--- Data in this exercise Enclosed Below ---

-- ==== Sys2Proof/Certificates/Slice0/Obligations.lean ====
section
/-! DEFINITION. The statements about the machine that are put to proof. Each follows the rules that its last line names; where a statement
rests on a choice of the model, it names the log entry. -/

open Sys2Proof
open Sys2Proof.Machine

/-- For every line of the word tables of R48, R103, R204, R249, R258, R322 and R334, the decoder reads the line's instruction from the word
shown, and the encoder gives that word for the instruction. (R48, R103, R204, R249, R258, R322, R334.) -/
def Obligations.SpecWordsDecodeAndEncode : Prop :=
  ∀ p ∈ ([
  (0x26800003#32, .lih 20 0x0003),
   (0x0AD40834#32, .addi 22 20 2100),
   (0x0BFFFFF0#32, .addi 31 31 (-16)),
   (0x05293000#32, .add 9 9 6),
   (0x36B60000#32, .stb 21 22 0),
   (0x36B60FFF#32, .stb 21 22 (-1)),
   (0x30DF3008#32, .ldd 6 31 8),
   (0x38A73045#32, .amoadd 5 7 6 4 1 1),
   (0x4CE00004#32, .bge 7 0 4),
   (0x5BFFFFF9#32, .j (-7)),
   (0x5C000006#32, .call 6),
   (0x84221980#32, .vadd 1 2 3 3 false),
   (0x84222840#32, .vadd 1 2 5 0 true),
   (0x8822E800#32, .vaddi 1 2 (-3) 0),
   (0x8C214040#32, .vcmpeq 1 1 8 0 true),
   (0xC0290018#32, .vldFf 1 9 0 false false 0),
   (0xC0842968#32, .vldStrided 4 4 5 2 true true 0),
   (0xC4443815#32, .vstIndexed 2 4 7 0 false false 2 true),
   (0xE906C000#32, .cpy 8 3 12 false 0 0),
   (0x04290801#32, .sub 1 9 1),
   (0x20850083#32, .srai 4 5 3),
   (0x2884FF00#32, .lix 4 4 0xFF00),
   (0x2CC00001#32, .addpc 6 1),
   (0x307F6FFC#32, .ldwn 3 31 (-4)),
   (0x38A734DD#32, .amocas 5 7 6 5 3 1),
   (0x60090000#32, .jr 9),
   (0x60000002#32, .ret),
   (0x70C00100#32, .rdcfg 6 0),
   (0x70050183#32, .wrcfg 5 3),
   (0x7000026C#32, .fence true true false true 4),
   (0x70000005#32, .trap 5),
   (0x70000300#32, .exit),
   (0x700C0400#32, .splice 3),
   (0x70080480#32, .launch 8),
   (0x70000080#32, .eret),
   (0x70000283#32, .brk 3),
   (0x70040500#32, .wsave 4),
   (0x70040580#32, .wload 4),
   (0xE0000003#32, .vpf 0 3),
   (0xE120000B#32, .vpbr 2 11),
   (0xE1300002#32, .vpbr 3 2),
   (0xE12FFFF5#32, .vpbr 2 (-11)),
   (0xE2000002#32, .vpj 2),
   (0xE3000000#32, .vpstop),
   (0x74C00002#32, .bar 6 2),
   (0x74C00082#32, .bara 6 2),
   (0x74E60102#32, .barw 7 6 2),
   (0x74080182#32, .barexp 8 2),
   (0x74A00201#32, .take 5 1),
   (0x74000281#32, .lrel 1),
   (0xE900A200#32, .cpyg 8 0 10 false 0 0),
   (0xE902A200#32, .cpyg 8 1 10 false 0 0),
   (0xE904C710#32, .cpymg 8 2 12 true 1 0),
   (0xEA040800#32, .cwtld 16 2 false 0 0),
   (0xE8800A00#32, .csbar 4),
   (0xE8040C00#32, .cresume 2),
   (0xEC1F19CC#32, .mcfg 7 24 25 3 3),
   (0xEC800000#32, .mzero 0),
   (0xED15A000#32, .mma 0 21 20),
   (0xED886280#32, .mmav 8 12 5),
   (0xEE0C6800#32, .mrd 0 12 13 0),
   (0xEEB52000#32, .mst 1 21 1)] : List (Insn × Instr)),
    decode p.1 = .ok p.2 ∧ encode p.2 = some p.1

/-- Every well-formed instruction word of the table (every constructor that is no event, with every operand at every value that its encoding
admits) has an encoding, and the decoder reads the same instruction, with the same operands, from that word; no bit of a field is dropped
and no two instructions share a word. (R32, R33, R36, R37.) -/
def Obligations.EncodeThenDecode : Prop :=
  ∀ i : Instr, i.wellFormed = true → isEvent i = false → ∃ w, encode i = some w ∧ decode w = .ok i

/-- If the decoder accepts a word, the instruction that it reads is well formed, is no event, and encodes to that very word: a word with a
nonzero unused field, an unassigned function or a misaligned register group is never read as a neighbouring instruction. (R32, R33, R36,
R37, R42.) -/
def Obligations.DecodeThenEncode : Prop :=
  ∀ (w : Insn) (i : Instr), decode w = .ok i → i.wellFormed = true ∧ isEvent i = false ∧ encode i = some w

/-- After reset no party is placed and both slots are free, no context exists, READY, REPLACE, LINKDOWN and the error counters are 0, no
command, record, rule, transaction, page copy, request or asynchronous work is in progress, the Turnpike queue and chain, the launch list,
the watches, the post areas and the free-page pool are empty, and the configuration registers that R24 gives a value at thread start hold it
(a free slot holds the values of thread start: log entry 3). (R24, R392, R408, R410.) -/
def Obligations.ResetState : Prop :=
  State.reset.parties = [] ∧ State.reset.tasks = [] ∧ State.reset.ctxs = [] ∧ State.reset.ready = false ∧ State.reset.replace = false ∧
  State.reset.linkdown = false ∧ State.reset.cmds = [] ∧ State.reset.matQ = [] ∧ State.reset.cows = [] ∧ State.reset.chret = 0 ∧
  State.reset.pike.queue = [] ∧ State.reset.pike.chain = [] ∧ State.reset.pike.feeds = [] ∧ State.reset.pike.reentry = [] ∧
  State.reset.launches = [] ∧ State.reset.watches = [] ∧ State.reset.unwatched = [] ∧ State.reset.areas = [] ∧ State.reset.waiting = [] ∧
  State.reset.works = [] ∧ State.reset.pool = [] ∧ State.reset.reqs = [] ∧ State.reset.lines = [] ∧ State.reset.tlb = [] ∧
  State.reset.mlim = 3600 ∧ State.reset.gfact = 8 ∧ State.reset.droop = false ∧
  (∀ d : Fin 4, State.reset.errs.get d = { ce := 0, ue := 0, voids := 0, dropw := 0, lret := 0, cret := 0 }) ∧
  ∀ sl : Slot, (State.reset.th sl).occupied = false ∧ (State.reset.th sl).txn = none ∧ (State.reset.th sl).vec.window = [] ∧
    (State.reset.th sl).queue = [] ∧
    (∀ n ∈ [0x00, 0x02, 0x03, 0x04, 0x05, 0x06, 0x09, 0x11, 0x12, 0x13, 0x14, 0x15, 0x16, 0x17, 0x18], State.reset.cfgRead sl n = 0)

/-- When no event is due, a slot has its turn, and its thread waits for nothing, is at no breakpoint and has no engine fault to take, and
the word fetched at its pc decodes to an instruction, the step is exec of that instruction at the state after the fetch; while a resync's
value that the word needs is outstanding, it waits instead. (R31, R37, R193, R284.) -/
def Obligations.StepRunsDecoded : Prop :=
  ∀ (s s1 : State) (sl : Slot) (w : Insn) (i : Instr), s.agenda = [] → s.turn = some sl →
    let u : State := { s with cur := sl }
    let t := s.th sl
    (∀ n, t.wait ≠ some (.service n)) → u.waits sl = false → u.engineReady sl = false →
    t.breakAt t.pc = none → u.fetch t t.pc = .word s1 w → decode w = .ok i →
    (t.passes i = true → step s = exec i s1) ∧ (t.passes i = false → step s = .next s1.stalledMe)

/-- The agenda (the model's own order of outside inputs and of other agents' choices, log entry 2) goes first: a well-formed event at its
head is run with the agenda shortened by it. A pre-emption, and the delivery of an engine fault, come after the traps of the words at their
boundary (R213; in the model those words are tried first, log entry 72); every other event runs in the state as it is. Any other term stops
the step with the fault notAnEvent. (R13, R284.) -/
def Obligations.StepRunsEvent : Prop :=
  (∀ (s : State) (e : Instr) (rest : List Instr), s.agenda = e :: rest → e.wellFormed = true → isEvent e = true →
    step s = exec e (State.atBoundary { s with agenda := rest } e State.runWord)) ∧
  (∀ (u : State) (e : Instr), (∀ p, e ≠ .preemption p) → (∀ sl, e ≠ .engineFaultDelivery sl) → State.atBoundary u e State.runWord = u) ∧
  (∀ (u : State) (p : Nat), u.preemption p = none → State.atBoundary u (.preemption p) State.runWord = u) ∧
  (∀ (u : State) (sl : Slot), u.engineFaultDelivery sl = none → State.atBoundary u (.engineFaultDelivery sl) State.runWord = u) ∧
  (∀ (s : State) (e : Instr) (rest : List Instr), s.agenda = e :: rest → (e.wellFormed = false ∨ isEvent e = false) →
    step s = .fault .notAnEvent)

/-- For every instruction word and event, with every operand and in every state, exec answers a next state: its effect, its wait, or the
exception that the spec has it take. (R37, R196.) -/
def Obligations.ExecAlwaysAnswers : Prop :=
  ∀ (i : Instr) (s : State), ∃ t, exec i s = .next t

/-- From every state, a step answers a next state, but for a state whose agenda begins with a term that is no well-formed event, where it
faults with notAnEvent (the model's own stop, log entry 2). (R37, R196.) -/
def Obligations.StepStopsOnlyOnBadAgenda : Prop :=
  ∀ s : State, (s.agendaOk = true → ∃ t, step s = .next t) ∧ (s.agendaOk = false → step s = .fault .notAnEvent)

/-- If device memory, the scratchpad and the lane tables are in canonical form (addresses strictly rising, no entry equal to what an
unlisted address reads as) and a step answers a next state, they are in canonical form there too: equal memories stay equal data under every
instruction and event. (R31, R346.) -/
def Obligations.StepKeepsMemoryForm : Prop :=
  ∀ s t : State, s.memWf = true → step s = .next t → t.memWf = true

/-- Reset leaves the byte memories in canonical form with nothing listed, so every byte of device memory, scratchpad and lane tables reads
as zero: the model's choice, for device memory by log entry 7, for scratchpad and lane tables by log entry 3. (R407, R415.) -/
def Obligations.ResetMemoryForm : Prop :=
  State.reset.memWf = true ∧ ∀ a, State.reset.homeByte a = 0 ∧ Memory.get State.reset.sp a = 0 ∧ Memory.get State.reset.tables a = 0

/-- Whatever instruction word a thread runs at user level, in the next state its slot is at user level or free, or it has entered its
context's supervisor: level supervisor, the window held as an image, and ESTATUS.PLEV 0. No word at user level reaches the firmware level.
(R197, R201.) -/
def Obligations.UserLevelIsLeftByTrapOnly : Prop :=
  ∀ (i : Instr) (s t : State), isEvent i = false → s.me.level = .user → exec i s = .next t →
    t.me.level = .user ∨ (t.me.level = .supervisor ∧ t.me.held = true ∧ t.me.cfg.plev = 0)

--- End of Enclosed Data in this exercise ---

● **What is being asked**
If a line above contains the word "cpyg", list it.

● **Answer below**
   (0xE900A200#32, .cpyg 8 0 10 false 0 0),
   (0xE902A200#32, .cpyg 8 1 10 false 0 0),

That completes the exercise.